(Saved entries)
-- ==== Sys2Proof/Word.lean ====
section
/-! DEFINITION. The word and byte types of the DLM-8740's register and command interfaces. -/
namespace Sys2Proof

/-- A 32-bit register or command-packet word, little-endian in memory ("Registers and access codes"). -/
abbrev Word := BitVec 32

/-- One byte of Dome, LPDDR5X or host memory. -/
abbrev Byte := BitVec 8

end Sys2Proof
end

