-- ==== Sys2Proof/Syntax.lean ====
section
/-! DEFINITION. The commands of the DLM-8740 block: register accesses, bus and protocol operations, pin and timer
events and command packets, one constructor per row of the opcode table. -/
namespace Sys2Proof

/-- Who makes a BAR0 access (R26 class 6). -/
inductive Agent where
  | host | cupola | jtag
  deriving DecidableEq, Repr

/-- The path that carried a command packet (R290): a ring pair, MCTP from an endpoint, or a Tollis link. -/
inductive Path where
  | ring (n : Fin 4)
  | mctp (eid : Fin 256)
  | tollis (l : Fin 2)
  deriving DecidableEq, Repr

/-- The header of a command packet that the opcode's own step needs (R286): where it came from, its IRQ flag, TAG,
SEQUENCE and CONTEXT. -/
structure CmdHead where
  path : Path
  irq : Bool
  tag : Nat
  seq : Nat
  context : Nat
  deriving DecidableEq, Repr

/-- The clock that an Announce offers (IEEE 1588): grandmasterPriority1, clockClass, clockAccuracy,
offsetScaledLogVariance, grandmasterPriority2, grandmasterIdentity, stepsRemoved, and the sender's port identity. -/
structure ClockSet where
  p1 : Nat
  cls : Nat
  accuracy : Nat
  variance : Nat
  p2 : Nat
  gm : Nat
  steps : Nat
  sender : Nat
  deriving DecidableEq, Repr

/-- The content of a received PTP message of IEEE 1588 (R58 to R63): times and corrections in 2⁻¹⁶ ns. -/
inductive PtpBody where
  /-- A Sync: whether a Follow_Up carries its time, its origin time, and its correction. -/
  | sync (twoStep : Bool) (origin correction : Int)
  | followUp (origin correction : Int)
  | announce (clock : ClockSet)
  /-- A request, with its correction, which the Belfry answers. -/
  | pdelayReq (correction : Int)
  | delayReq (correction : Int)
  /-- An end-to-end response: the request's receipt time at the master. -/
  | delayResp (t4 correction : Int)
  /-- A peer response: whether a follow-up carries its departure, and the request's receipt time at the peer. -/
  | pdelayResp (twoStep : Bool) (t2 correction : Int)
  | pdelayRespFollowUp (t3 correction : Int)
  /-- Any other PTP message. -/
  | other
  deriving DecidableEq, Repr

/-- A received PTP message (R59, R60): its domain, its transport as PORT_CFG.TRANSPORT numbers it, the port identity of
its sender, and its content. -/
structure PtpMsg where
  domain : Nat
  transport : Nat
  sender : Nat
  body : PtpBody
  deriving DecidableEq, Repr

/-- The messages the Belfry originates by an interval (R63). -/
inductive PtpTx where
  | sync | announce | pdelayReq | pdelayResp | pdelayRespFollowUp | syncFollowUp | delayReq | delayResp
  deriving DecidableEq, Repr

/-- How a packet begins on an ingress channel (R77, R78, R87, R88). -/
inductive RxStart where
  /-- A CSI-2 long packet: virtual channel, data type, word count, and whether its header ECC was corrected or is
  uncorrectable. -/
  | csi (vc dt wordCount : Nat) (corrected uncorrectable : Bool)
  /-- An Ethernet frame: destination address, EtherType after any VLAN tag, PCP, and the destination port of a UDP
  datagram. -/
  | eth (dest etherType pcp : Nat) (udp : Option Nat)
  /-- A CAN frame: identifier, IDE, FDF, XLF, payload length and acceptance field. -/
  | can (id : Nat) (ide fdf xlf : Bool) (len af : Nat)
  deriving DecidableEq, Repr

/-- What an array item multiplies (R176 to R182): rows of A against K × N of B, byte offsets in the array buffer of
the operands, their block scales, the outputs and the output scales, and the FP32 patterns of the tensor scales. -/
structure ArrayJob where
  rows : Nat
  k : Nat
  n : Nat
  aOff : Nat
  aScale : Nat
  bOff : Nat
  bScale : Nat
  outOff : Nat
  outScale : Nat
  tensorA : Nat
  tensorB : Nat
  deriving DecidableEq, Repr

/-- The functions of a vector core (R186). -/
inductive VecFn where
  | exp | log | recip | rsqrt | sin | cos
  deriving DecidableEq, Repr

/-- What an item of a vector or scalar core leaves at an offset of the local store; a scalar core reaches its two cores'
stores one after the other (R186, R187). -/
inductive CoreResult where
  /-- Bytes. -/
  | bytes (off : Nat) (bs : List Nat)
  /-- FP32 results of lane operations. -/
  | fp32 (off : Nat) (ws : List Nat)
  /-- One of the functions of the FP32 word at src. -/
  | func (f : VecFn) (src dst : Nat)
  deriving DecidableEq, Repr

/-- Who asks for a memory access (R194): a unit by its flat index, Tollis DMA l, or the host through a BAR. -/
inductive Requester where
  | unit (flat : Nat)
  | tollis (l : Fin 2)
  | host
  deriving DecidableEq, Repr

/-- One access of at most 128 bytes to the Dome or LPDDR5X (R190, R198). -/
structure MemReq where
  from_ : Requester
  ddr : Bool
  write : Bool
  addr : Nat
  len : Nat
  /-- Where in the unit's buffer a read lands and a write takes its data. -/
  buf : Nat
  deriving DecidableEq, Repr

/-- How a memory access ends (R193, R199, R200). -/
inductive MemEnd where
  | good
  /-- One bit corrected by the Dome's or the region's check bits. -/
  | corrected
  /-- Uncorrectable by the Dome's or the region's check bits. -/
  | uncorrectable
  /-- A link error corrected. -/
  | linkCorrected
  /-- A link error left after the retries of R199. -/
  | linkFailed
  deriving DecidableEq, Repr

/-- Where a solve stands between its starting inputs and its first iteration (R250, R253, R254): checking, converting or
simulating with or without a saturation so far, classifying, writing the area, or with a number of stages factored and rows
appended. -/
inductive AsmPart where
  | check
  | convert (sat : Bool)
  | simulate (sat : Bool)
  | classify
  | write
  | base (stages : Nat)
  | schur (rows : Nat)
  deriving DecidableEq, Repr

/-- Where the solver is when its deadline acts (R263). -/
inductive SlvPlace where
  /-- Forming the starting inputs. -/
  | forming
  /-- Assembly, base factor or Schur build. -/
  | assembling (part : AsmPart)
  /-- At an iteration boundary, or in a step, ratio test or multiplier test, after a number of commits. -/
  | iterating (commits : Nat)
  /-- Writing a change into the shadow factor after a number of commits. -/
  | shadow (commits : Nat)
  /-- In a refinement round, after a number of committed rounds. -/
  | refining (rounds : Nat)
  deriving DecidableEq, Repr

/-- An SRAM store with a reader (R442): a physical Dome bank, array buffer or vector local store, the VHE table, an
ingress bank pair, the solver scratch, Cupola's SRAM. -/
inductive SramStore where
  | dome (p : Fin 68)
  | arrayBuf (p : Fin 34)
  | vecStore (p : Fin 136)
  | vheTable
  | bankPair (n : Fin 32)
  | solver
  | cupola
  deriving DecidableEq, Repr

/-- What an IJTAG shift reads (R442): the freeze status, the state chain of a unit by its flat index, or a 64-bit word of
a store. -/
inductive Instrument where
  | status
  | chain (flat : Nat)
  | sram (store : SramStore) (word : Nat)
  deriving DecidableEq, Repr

[To do] Say how many lines of the entries hold the string "structure". Nothing but the number should be given.

[Answer to this task] 5